After the global financial crisis, it is clearly seen that there are many criticisms against EMH, but the truth is quite the opposite.
Most of the people do not understand clearly about this theory, thus this lead to the first problem: the misinterpretation of the theory. EMH claimed that price reflected all the information so no investors should create abnormal profit. But it did not mean that the abnormal profit is totally impossible. It is just the average investors are not expected to make abnormal profit, but some investors may let the price into the fluctuation in order to gain profit. Moreover, the refection of price about all the information lead to another misunderstanding that the price can help the investors foresee the crisis. Through the Random Walk hypothesis , we can see that the EMH cannot predict the crisis . The EMH never point out that it can forecast exactly the time when crisis happens. Additionally, people may think the fall of large institutions cause the inefficient of the market. Obviously , it is not the fact according to the Random Walk hypothesis , no one can be guaranteed from abnormal profit , everyone may collapse at any time even though how big or magnificent it is .
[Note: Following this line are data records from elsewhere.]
/-- Settles O44: an instruction with a listed register keeps every other, one without keeps all. -/
theorem onlyListedInstructionsWriteRegisters : Obligations.OnlyListedInstructionsWriteRegisters := by
  intro i s t wf h r other
  cases writes : destReg i with
  | none => exact sameRegs_of_destReg_none wf writes h r
  | some dr => exact sameRegsBut_of_destReg writes h r fun e => other (by rw [writes, e])

end Sys2Proof.Proofs
end

section
/-! The call stack (20_memory.md R42 to R45): what a push and a pop do and leave unchanged, and what a
run of pushes that fit leaves in the memory. -/

namespace Sys2Proof.Machine

/-! ### One push, one pop (R43, R44) -/

/-- Nothing but the memory, the cursor and the reports may differ: the frame of the stack operations. -/
def SameButCallStack (s t : State) : Prop :=
  SameRegs s t ∧ SameFlags s t ∧ t.pc = s.pc ∧ t.consoleOut = s.consoleOut ∧ SameInput s t ∧
    SameEngine s t

theorem sameButCallStack_update (s : State) (spc : Nat) (mem : Memory) (reports : List Report) :
    SameButCallStack s { s with spc := spc, mem := mem, reports := reports } :=
  ⟨fun _ => rfl, ⟨rfl, rfl, rfl⟩, rfl, rfl, ⟨rfl, rfl, rfl⟩, ⟨rfl, rfl, rfl, rfl, rfl⟩⟩

theorem sameButCallStack_stackPush (s : State) (v : Word) : SameButCallStack s (s.stackPush v) := by
  obtain full | room := le_or_gt s.spc s.cfg.stackLimit
  · rw [State.stackPush_full full]; exact sameButCallStack_update s _ _ _
  · rw [State.stackPush_room room]; exact sameButCallStack_update s _ _ _

theorem sameButCallStack_stackPop (s : State) : SameButCallStack s s.stackPop.2 := by
  by_cases empty : s.spc = s.cfg.stackTop
  · rw [State.stackPop_empty empty]; exact sameButCallStack_update s _ _ _
  · rw [State.stackPop_entry empty]; exact sameButCallStack_update s _ _ _

theorem pushEffect_stackPush {s : State} (memWf : Memory.wf s.mem = true) (v : Word) :
    PushEffect v s (s.stackPush v) := by
  refine ⟨fun full => ?_, fun notFull => ?_⟩
  · rw [State.stackPush_full (by omega)]
    exact ⟨rfl, fun _ => rfl, rfl⟩
  · have room : s.cfg.stackLimit < s.spc := by omega
    rw [State.stackPush_room room]
    exact ⟨Nat.sub_add_cancel (Nat.zero_lt_of_lt room), State.word_setWord_same memWf _ v,
      fun _ ne => State.word_setWord_ne s v ne, rfl⟩

theorem popEffect_stackPop (s : State) : PopEffect s.stackPop.1 s s.stackPop.2 := by
  by_cases empty : s.spc = s.cfg.stackTop
  · rw [State.stackPop_empty empty]
    exact ⟨fun _ => rfl, fun _ => ⟨rfl, rfl, rfl⟩, (absurd empty ·)⟩
  · rw [State.stackPop_entry empty]
    exact ⟨fun _ => rfl, (absurd · empty), fun _ => ⟨rfl, rfl, rfl⟩⟩

/-! ### A run of pushes (R42, R43) -/

/-- `t` is `s` with the values `vs` pushed, none of them onto a full stack: they stand in order from
below the cursor of `s` downwards, and the words from that cursor up are as they were. -/
structure HoldsPushed (s : State) (vs : List Word) (t : State) : Prop where
  cfg : t.cfg = s.cfg
  cursor : t.spc + vs.length = s.spc
  reports : t.reports = s.reports
  values : ∀ k (h : k < vs.length), t.word (s.spc - 1 - k) = vs[k]
  above : ∀ a, s.spc ≤ a → t.word a = s.word a

theorem HoldsPushed.nil (s : State) : HoldsPushed s [] s :=
  ⟨rfl, rfl, rfl, nofun, fun _ _ => rfl⟩

/-- A push with room, before further pushes. -/
theorem HoldsPushed.cons {s t : State} {v : Word} {vs : List Word} (memWf : Memory.wf s.mem = true)
    (room : s.cfg.stackLimit < s.spc) (rest : HoldsPushed (s.stackPush v) vs t) :
    HoldsPushed s (v :: vs) t := by
  obtain ⟨cursor, value, others, reports⟩ := (pushEffect_stackPush memWf v).2 (by omega)
  refine ⟨rest.cfg.trans (Effect.stackPush s v).engine.1, ?_, rest.reports.trans reports, ?_, ?_⟩
  · rw [List.length_cons, ← Nat.add_assoc, rest.cursor, cursor]
  · rintro (_ | k) h
    · have slot : s.spc - 1 - 0 = (s.stackPush v).spc := by omega
      rw [slot, rest.above _ le_rfl, value, List.getElem_cons_zero]
    · have slot : s.spc - 1 - (k + 1) = (s.stackPush v).spc - 1 - k := by omega
      rw [slot, rest.values k (Nat.lt_of_succ_lt_succ h), List.getElem_cons_succ]
  · intro a ge
    rw [rest.above a (by omega), others a (by omega)]

theorem holdsPushed_foldl_stackPush {s : State} {vs : List Word} (cfgWf : s.cfg.wf = true)
    (memWf : Memory.wf s.mem = true) (cursor : CursorInRange s)
    (room : s.cfg.stackLimit + vs.length ≤ s.spc) :
    HoldsPushed s vs (vs.foldl State.stackPush s) := by
  induction vs generalizing s with
  | nil => exact HoldsPushed.nil s
  | cons v vs ih =>
    rw [List.length_cons] at room
    have notFull : s.cfg.stackLimit < s.spc := by omega
    obtain ⟨spc, -⟩ := (pushEffect_stackPush memWf v).2 (by omega)
    have cfg : (s.stackPush v).cfg = s.cfg := (Effect.stackPush s v).engine.1
    obtain ⟨memWf', cursor'⟩ := (Effect.stackPush s v).stored cfgWf memWf cursor
    exact .cons memWf notFull (ih (by rw [cfg, cfgWf]) memWf' cursor' (by rw [cfg]; omega))

end Sys2Proof.Machine

namespace Sys2Proof.Proofs

open Sys2Proof.Machine

/-- Settles O51: the effect of each operation in its full or empty case, and the frame they share. -/
theorem pushAndPopFollowTheirRules : Obligations.PushAndPopFollowTheirRules :=
  ⟨fun s v memWf => ⟨pushEffect_stackPush memWf v, sameButCallStack_stackPush s v⟩,
    fun s => ⟨popEffect_stackPop s, sameButCallStack_stackPop s⟩⟩

/-- Settles O52: an empty stack has room for its capacity, since STACK_LIMIT is STACK_TOP less it; after
that many pushes the cursor is at STACK_LIMIT. -/
theorem stackHoldsItsCapacityAndNoMore : Obligations.StackHoldsItsCapacityAndNoMore := by
  intro s vs inv empty fits
  obtain ⟨cfgWf, memWf, cursor, -⟩ := inv
  obtain ⟨-, capacityLe, -⟩ := Config.wf_stack cfgWf
  have limit : s.cfg.stackLimit + s.cfg.stackCapacity = s.cfg.stackTop :=
    Nat.sub_add_cancel capacityLe
  have pushed := holdsPushed_foldl_stackPush (vs := vs) cfgWf memWf cursor (by omega)
  have spc := pushed.cursor
  refine ⟨spc.trans empty, pushed.reports, empty ▸ pushed.values, fun full v => ?_⟩
  exact State.stackPush_full (by rw [pushed.cfg]; omega) v

end Sys2Proof.Proofs
end

section
/-! Stores into the next instruction's word (20_memory.md R52, R56): the handler's store is in the
memory the next cycle fetches from. -/

namespace Sys2Proof.Machine

theorem exec_st (sr : Reg) (off : BitVec 9) (s : State) :
    exec (.st sr off) s = memWrite s (pcRelative s.pc off) (s.reg sr) := rfl

theorem exec_str (sr base : Reg) (off : BitVec 6) (s : State) :
    exec (.str sr base off) s = memWrite s (baseOffset (s.reg base) off) (s.reg sr) := rfl

@[simp] theorem handlerState_readIndex (s : State) (a i : Nat) :
    (handlerState s a).readIndex i = s.readIndex i := by rw [handlerState_spec]; rfl

/-- The step of a machine that runs `i` is a cycle with `i`'s handler. -/
theorem step_of_runs {s : State} {i : Instr} (runs : Runs s i) :
    s.halted = false ∧ ∃ a, step s = finishCycle s (exec i (handlerState s a)) := by
  obtain ⟨w, ⟨running, pc, a, index, rfl⟩, rfl⟩ := runs
  exact ⟨running, a, step_of_fetch running pc index⟩

/-- Inside a handler: the machine, once it commits, fetches next from index `b`, an ordinary word. -/
structure NextFetchAt (b : Nat) (u : State) : Prop where
  running : u.halted = false
  committing : u.waiting = false
  memWf : Memory.wf u.mem = true
  pc : u.pc ≠ 0x0000
  index : memIndex u.cfg u.pc = some b
  notData : b ≠ u.cfg.ddrAddr
  notStatus : b ≠ u.cfg.dsrAddr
The final problem is the misjudgments of the theory. At first, many regulators laid the blame at EMH instead of themselves. They said that they have to deal with the financial crisis because they have confidence at EMH. But if they really do believe in EMH, they have to know about the abnormal sights from risk-takers such as Lehman brothers, Fannie May and Freddie Mac and so on. They should look closer into their possible frauds and faults but they did not .Therefore it is not likely they trusted in EMH, yet they did not have enough faith in it. EMH is just a theory, and it still has many limitations. What we should do is revolve and apply flexibility this theory in the moving world, not put all the blame on it.
To sum up, although EMH has some certain limitation, it is still essential for all markets and investors. Additionally, EMH has come under many heavy criticisms as if it is the main reason of the Global financial crisis. But personally, I think EMH did not take the responsibility for the Global financial crisis.